Finding: Overall, AM WEST has a lower delay rate (~11%) compared to Alaska Airlines (~13%). This might lead us to conclude AM WEST performs better — but city-level analysis tells a different story.

Step 5: City-by-City Delay Rate Comparison

city_rates <- df_long %>%
  group_by(Airline, City) %>%
  mutate(City_Total = sum(Count)) %>%
  filter(Status == "delayed") %>%
  mutate(Delay_Pct = round(100 * Count / City_Total, 1)) %>%
  select(Airline, City, Delayed = Count, City_Total, Delay_Pct)

knitr::kable(city_rates, caption = "Delay Rate by Airline and City")

Delay Rate by Airline and City
Airline	City	Delayed	City_Total	Delay_Pct
ALASKA	Los Angeles	62	559	11.1
ALASKA	Phoenix	12	233	5.2
ALASKA	San Diego	20	232	8.6
ALASKA	San Francisco	102	605	16.9
ALASKA	Seattle	305	2146	14.2
AM WEST	Los Angeles	117	811	14.4
AM WEST	Phoenix	415	5255	7.9
AM WEST	San Diego	65	448	14.5
AM WEST	San Francisco	129	449	28.7
AM WEST	Seattle	61	262	23.3

ggplot(city_rates, aes(x = City, y = Delay_Pct, fill = Airline)) +
  geom_col(position = "dodge") +
  geom_text(aes(label = paste0(Delay_Pct, "%")),
            position = position_dodge(width = 0.9), vjust = -0.4, size = 3.5) +
  scale_fill_manual(values = c("ALASKA" = "#0072B2", "AM WEST" = "#E69F00")) +
  labs(title = "Delay Rate by Airline and City",
       x = "Destination City", y = "Delay Rate (%)") +
  theme_minimal(base_size = 12) +
  theme(axis.text.x = element_text(angle = 20, hjust = 1))

Finding: In every single city, Alaska Airlines has a lower delay rate than AM WEST. This is the opposite of the overall comparison!

Step 6: Explaining the Discrepancy (Simpson’s Paradox)

# Show volume of flights per city per airline
volume <- df_long %>%
  group_by(Airline, City) %>%
  summarise(Flights = sum(Count), .groups = "drop") %>%
  pivot_wider(names_from = Airline, values_from = Flights)

knitr::kable(volume, caption = "Total Flights per City per Airline")

Total Flights per City per Airline
City	ALASKA	AM WEST
Los Angeles	559	811
Phoenix	233	5255
San Diego	232	448
San Francisco	605	449
Seattle	2146	262

This reversal is a classic example of Simpson’s Paradox — a phenomenon where a trend that appears in aggregated data disappears or reverses when the data is broken into subgroups.

Why does it happen here?

AM WEST flies heavily through Phoenix (4,840 + 415 = 5,255 flights), which has a relatively low delay rate (~8%).
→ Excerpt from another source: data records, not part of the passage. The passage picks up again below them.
-- ==== Sys2Proof/Machine/Pipe.lean ====
section
/-! DEFINITION. Who holds and who claims the value pipeline of the generator unit (R311, R312, R337): the plans and the
blocking rules of fill words and of matrix words, which both queues ask for. -/

namespace Sys2Proof.Machine

/-- The word at the head of queue `q` would issue now but for the pipeline. -/
def headReady (s : State) (q : Nat) (h : EHead) (w : QWord) (bad : Bool) (holds : List Hold) : Bool :=
  let k := cc s
  let e := getEng k q
  let due := wordDue k e h.idle.toNat
  !e.stop && !inHold k (curCyc s) && decide (due ≤ curCyc s) && (!k.timed || (decide (due = curCyc s) && h.idle != 0)) && !bad
  && (tokenHolds k q h w).isEmpty && (rangeHold s q w).isEmpty && (queueHolds k q (curCyc s)).isEmpty && holds.isEmpty

/-- A claim: its first cycle, and the place of the word in emission order. -/
abbrev Claim := Nat × Nat

/-- The claim of a word at the head of `q`. -/
def claimOf (s : State) (q : Nat) (w : QWord) : Claim := ((getEng (cc s) q).claim.getD (curCyc s), w.seq)

/-- What another word's claim does to a claim: that word takes the pipeline where it claimed first, or in one cycle was
emitted first (R312), and holds it until a cycle (in a timed section its own scratchpad's cycles, R528). -/
def losesTo (me : Claim) : Option (Claim × Nat) → List Hold
  | some ((c, n), til) => if c < me.1 ∨ (c = me.1 ∧ n < me.2) then [.timed til] else []
  | none => []

/-! ### Fill words -/

/-- The progress record of gfill, or of gvec (R307, R308). -/
def fillOf (k : Core) (row : Bool) (w : GS) (qw : QWord) : Fill :=
  let m := snapOf qw w.ss
  let k1 := w.k1.toNat
  let k2 := w.k2.toNat
  let inRow := decide (strmElems m ≠ 0 ∧ k1 < m.ext1.toNat ∧ k2 < m.ext2.toNat)
  { g := getGen k w.gd.toNat, m := m, row := if row then some (k1, k2) else none, next := 0
    count := if row then (if inRow then Nat.min m.ext0.toNat (2048 / strmWidth m) else 0) else strmElems m }

/-- The formats of R307, and the base of R203. -/
def fillBad (w : GS) (qw : QWord) : Bool :=
  let m := snapOf qw w.ss
  match fmtOf m.fmt.toNat with
  | some .fp32 | some .fp16 | some .bf16 | some .e4m3 | some .e5m2 | some .zt8 => decide (m.base.toNat % strmBytes m ≠ 0)
  | _ => true

/-- The claim of a fill word at the head of queue G, and the cycle in which it would complete. -/
def fillClaim (s : State) : Option (Claim × Nat) :=
  match (wordsOf (getEng (cc s) 2).q).head? with
  | none => none
  | some qw =>
    let c (row : Bool) (w : GS) : Option (Claim × Nat) :=
      let f := fillOf (cc s) row w qw
      if decide (0 < f.count) && headReady s 2 w.h qw (fillBad w qw) (genHolds s w.gd.toNat true none) then
        some (claimOf s 2 qw, fillDue (curCyc s) f.g f.count)
      else none
    match decodeE .g qw.bits with
    | .gfill w => c false w
    | .gvec w => c true w
    | _ => none

/-! ### Matrix words -/

def mulPlan (w : MS) (pairs : List (Nat × Nat)) (tr draw : Bool) (qw : QWord) : MPlan :=
  { kind := .mul pairs w.bank.toNat tr, m := snapOf qw w.ss, k2 := w.k2.toNat, orow := w.orow.toNat
    gn := if draw then some w.g.toNat else none }

def loadPlan (w : MS) (macros : List Nat) (grp : Nat) (draw : Bool) (qw : QWord) : MPlan :=
  { kind := .load macros w.bank.toNat grp, m := snapOf qw w.ss, k2 := w.k2.toNat
    gn := if draw then some w.g.toNat else none }

/-- The pair that a word naming one macro and one tile uses, and those of mmap (R326). -/
def onePair (w : MS) : List (Nat × Nat) := [(w.b.toNat, w.t.toNat)]
def bothPairs : List (Nat × Nat) := [(0, 0), (1, 1)]

/-- The plan of a word that draws. -/
def drawPlan (qw : QWord) : Option (EHead × MPlan) :=
  match decodeE .m qw.bits with
  | .mldbG w => some (w.h, loadPlan w [w.b.toNat] 1 true qw)
  | .mmaG w => some (w.h, mulPlan w (onePair w) false true qw)
  | .mmapG w => some (w.h, mulPlan w bothPairs false true qw)
  | .mmatG w => some (w.h, mulPlan w (onePair w) true true qw)
  | _ => none

/-! ### The memory order of queue M (R30, R81, R83) -/

/-- The location of an address of a word in flight. -/
def mLoc (c : Nat) (x : MIssued) (a : VAcc) : VAcc :=
  { a with
    loc := match x.locs with
      | none => ownLoc c a.va
      | some l => ((l.find? fun e => e.1 == a.va).map (·.2)).getD (ownLoc c a.va)
    ent := x.ents.find? fun e => !inLocal a.va && tlbHit e.asn a.va e }

/-- The cycle of a row's write: of mstat the issue cycle, else t + 2 + q (R334). -/
def rowCycle (x : MIssued) : Nat := match x.p.kind with | .stat _ => x.i.t | _ => x.i.t + 2 + x.next

/-- The rows that an earlier word has still to write: what they cover, and the cycle, where it is fixed. -/
def rowsOwed (c : Nat) (x : MIssued) : List (Option Nat × List (Loc × Nat)) :=
  if !mStores x.p.kind || x.i.faulted then []
  else (List.range (x.cps - x.next)).map fun i =>
    let q := x.next + i
    let l : List VAcc := match x.p.kind with
      | .stat _ => [mkAcc 0 x.p.m.base 64 0 []]
      | _ => ((pointAccs x.p q).1 ++ (pointAccs x.p q).2).map (·.1)
    (if x.locs.isSome then none else some (rowCycle { x with next := q }), l.map fun a => ((mLoc c x a).loc, a.len))

/-- What a word that issues at `t` accesses, by its cycles: of one with an address elsewhere all from `t` on. -/
def wordRows (s : State) (p : MPlan) (per t : Nat) : List (Nat × List (Loc × Nat)) :=
  let at_ (a : VAcc) : Option (Loc × Nat) := (locVa s a.va a.len).map fun l => (l, a.len)
  let all := (allAccs p).filterMap fun a => at_ a.1
  let own := all.all fun a => match a.1 with | .scr k _ => decide (k = s.cur) | .named _ => false
  match p.kind with
  | .stat _ => [(t, all)]
  | _ =>
    if !own then [(t, all)]
    else (List.range (mPoints p)).map fun q =>
      (if mStores p.kind then t + 2 + q else t + q * per, ((pointAccs p q).1 ++ (pointAccs p q).2).filterMap fun a => at_ a.1)

/-- A word waits as long as one of its accesses would come before a row that an earlier word of the queue writes to the same
bytes (R30, R81, R83; DEDUCED, log entry 134). -/
def rowOrder (s : State) (p : MPlan) : List Hold :=
  let k := cc s
  let now := curCyc s
  let owed := k.mat.fly.flatMap (rowsOwed s.cur)
  if owed.isEmpty || mEmpty p && !(p.kind matches .stat _) then []
  else
    (wordRows s p (mPeriod k p (p.gn.map (getGen k))) now).flatMap fun (d, l) => owed.filterMap fun (c, r) =>
      if l.any fun (o, n) => r.any fun (b, m) => locMeets o n b m then
        match c with
        | none => some Hold.open_
        | some c => if d < c then some (.timed (now + (c - d))) else none
      else none

/-- What the words in flight do to a word that would issue (R335), beside what they do to every word: landings into what
it reads early, a pending write of its generator, rows still to be written where it accesses memory. -/
def mHolds (s : State) (p : MPlan) : List Hold :=
  let k := cc s
  let now := curCyc s
  (k.mat.fly.flatMap fun y =>
    if meets (mWrites y.p) (mEarly p) then
      (match y.i.due with
        | some d => if now < d then [Hold.timed d] else [.open_]
        | none => [.open_])
    else [])
  ++ (match p.gn with
      | some g => genPending s g
      | none => [])
  ++ rowOrder s p

/-- In a timed section a drawing multiply whose demand exceeds the rate is starved at its first strip (R328). -/
def mShort (k : Core) (p : MPlan) : Bool :=
  match p.kind, p.gn with
  | .mul _ _ _, some g =>
    !mEmpty p && k.timed && decide (1 ≤ (getGen k g).kind.toNat ∧ (getGen k g).kind.toNat ≤ 6)
    && decide (mulCycles k p < ceilDiv (mK p) (genRate (getGen k g)))
  | _, _ => false

/-- A word that draws, which holds the value pipeline from its issue to its last check point, be it empty (R337). -/
def draws (p : MPlan) : Bool := p.gn.isSome

/-- The claim of a drawing word at the head of queue M, and the cycle after its last check point (R337). -/
def drawClaim (s : State) : Option (Claim × Nat) :=
  match (wordsOf (getEng (cc s) 1).q).head? with
  | none => none
  | some qw =>
    match drawPlan qw with
    | none => none
    | some (h, p) =>
      if draws p && headReady s 1 h qw (mBad p) (mHolds s p) && !mShort (cc s) p then
        some (claimOf s 1 qw, curCyc s + (mPoints p - 1) * mPeriod (cc s) p (p.gn.map (getGen (cc s))) + 1)
      else none

/-- The matrix word that holds the pipeline: to its last check point (R337). -/
def drawHolder (k : Core) (now : Nat) : Option Hold :=
  k.mat.fly.findSome? fun y =>
    let last := y.i.t + (y.cps - 1) * y.per
    if draws y.p && !y.i.faulted && decide (now ≤ last) then some (.timed (last + 1)) else none

/-- What keeps the pipeline from a word that claims it. -/
def pipeHolds (s : State) (me : Claim) (other : Option (Claim × Nat)) : List Hold :=
  let k := cc s
  (fillHolder k (curCyc s)).toList ++ (drawHolder k (curCyc s)).toList ++ losesTo me other

end Sys2Proof.Machine
end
This low-delay, high-volume hub drags AM WEST’s overall average down — making it look better overall.
Alaska Airlines flies most of its flights through Seattle (1,841 + 305 = 2,146 flights), which has a much higher delay rate (~14%). Seattle’s weather and congestion inflate Alaska’s overall delay average.
But when I compare the two airlines within each city, Alaska is consistently better.

Conclusion: AM WEST’s favorable overall delay rate is a statistical artifact of its route mix, not a genuine reflection of on-time performance. Alaska Airlines actually performs better at every individual destination. This example illustrates why it is critical to examine data at multiple levels of aggregation before drawing conclusions.